GPU-accelerated Data Science with RAPIDS


The PyData ecosystem has grown to millions of data science users, who appreciate its ease of use, consistent syntax, and breadth of features. Traditionally, PyData frameworks were only executable on CPUs, making it difficult for users to take advantage of the increasingly-powerful GPUs that have already revolutionized deep learning and related fields. In this talk, we'll introduce RAPIDS, an open-source framework that brings transparent GPU backends to popular Python APIs, such as those from Pandas, scikit-learn, and NetworkX. We'll show how you can port a huge range of existing workloads to GPU in a matter of minutes and get speedups on the order of 40x or more for common workloads.

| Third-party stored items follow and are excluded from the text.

-- ==== Sys2Proof/Machine/Dispatch.lean ====
section
/-! DEFINITION. The dispatch of a command to its meaning, one arm per constructor. -/

namespace Sys2Proof.Machine

def exec (i : Instr) (s : State) : Host.Outcome State Fault Refusal :=
  match i with
  | .powerOn => Sys2Proof.Machine.execPowerOn s
  | .resetPin => Sys2Proof.Machine.execResetPin s
  | .secondsTick qualifierFirst => Sys2Proof.Machine.execSecondsTick qualifierFirst s
  | .confirmTermReached asset cond => Sys2Proof.Machine.execConfirmTermReached asset cond s
  | .countWindowExpiry asset cond => Sys2Proof.Machine.execCountWindowExpiry asset cond s
  | .clearTimeReached asset cond => Sys2Proof.Machine.execClearTimeReached asset cond s
  | .escalation asset cond => Sys2Proof.Machine.execEscalation asset cond s
  | .releaseTimerExpiry feeder => Sys2Proof.Machine.execReleaseTimerExpiry feeder s
  | .stormWindowRotation => Sys2Proof.Machine.execStormWindowRotation s
  | .settlingEnd => Sys2Proof.Machine.execSettlingEnd s
  | .sweepIntervalExpiry line => Sys2Proof.Machine.execSweepIntervalExpiry line s
  | .saveTimeout => Sys2Proof.Machine.execSaveTimeout s
  | .saveCompletion => Sys2Proof.Machine.execSaveCompletion s
  | .qualificationComplete => Sys2Proof.Machine.execQualificationComplete s
  | .qualificationTimeout => Sys2Proof.Machine.execQualificationTimeout s
  | .crystalEdgeLoss => Sys2Proof.Machine.execCrystalEdgeLoss s
  | .flashPhase => Sys2Proof.Machine.execFlashPhase s
  | .pollSend line bits => Sys2Proof.Machine.execPollSend line bits s
  | .replyTimeout line => Sys2Proof.Machine.execReplyTimeout line s
  | .incompleteReplyGap line => Sys2Proof.Machine.execIncompleteReplyGap line s
  | .replyComplete line => Sys2Proof.Machine.execReplyComplete line s
  | .slotGrant => Sys2Proof.Machine.execSlotGrant s
  | .decoderTakeBlock => Sys2Proof.Machine.execDecoderTakeBlock s
  | .applyEntry => Sys2Proof.Machine.execApplyEntry s
  | .consoleFrameComplete => Sys2Proof.Machine.execConsoleFrameComplete s
  | .consoleGapExpiry => Sys2Proof.Machine.execConsoleGapExpiry s
  | .unknownKindRequest => Sys2Proof.Machine.execUnknownKindRequest s
  | .headNoticeSend => Sys2Proof.Machine.execHeadNoticeSend s
  | .transmitComplete => Sys2Proof.Machine.execTransmitComplete s
  | .consoleRateSwitch => Sys2Proof.Machine.execConsoleRateSwitch s
  | .restartReset => Sys2Proof.Machine.execRestartReset s
  | .factoryDefaultsReset => Sys2Proof.Machine.execFactoryDefaultsReset s
  | .defineStation => Sys2Proof.Machine.execDefineStation s
  | .removeStation => Sys2Proof.Machine.execRemoveStation s
  | .defineAsset => Sys2Proof.Machine.execDefineAsset s
  | .removeAsset => Sys2Proof.Machine.execRemoveAsset s
  | .setProfile => Sys2Proof.Machine.execSetProfile s
  | .setArea => Sys2Proof.Machine.execSetArea s
  | .readStation => Sys2Proof.Machine.execReadStation s
  | .readAsset => Sys2Proof.Machine.execReadAsset s
  | .readProfile => Sys2Proof.Machine.execReadProfile s
  | .setTime => Sys2Proof.Machine.execSetTime s
  | .clockRetry => Sys2Proof.Machine.execClockRetry s
  | .setDaylightSource => Sys2Proof.Machine.execSetDaylightSource s
  | .setDaylight => Sys2Proof.Machine.execSetDaylight s
  | .setLine => Sys2Proof.Machine.execSetLine s
  | .startLine => Sys2Proof.Machine.execStartLine s
  | .stopLine => Sys2Proof.Machine.execStopLine s
  | .setSweepMode => Sys2Proof.Machine.execSetSweepMode s
  | .interrogate => Sys2Proof.Machine.execInterrogate s
  | .relearn => Sys2Proof.Machine.execRelearn s
  | .readRecord => Sys2Proof.Machine.execReadRecord s
  | .listRecords => Sys2Proof.Machine.execListRecords s
  | .readIncident => Sys2Proof.Machine.execReadIncident s
  | .listIncidents => Sys2Proof.Machine.execListIncidents s
  | .breakOut => Sys2Proof.Machine.execBreakOut s
  | .peek => Sys2Proof.Machine.execPeek s
  | .listQueue => Sys2Proof.Machine.execListQueue s
  | .acknowledge => Sys2Proof.Machine.execAcknowledge s
  | .setAlert => Sys2Proof.Machine.execSetAlert s
  | .setNotices => Sys2Proof.Machine.execSetNotices s
  | .readStatus => Sys2Proof.Machine.execReadStatus s
  | .setConsoleRate => Sys2Proof.Machine.execSetConsoleRate s
  | .saveSettings => Sys2Proof.Machine.execSaveSettings s
  | .restart => Sys2Proof.Machine.execRestart s
  | .factoryDefaults => Sys2Proof.Machine.execFactoryDefaults s
  | .consoleCharacterReceived byte => Sys2Proof.Machine.execConsoleCharacterReceived byte s
  | .fieldCharacterReceived line byte => Sys2Proof.Machine.execFieldCharacterReceived line byte s
  | .crystalCycleMeasured period => Sys2Proof.Machine.execCrystalCycleMeasured period s

end Sys2Proof.Machine
end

The talk will emphasize both data preparation (ETL) and machine learning operations, with a hands-on demonstration of porting a typical workflow from CPU to GPU and measuring the speedup. We’ll go into more detail on real-world applications taking advantage of these speed improvements, including hyperparameter optimization for machine learning models, single-cell genomics analysis, and applications in finance. For large-data users, we’ll discuss some of the options for scaling RAPIDS to multiple GPUs or multiple nodes, emphasizing the tight integration with the Dask ecosystem.


John Zedlewski is the director of GPU-accelerated machine learning on the NVIDIA Rapids team. Previously, he worked on deep learning for self-driving cars at NVIDIA, deep learning for radiology at Enlitic, and machine learning for structured healthcare data at Castlight. He has an MA/ABD in economics from Harvard with a focus in computational econometrics and an AB in computer science from Princeton.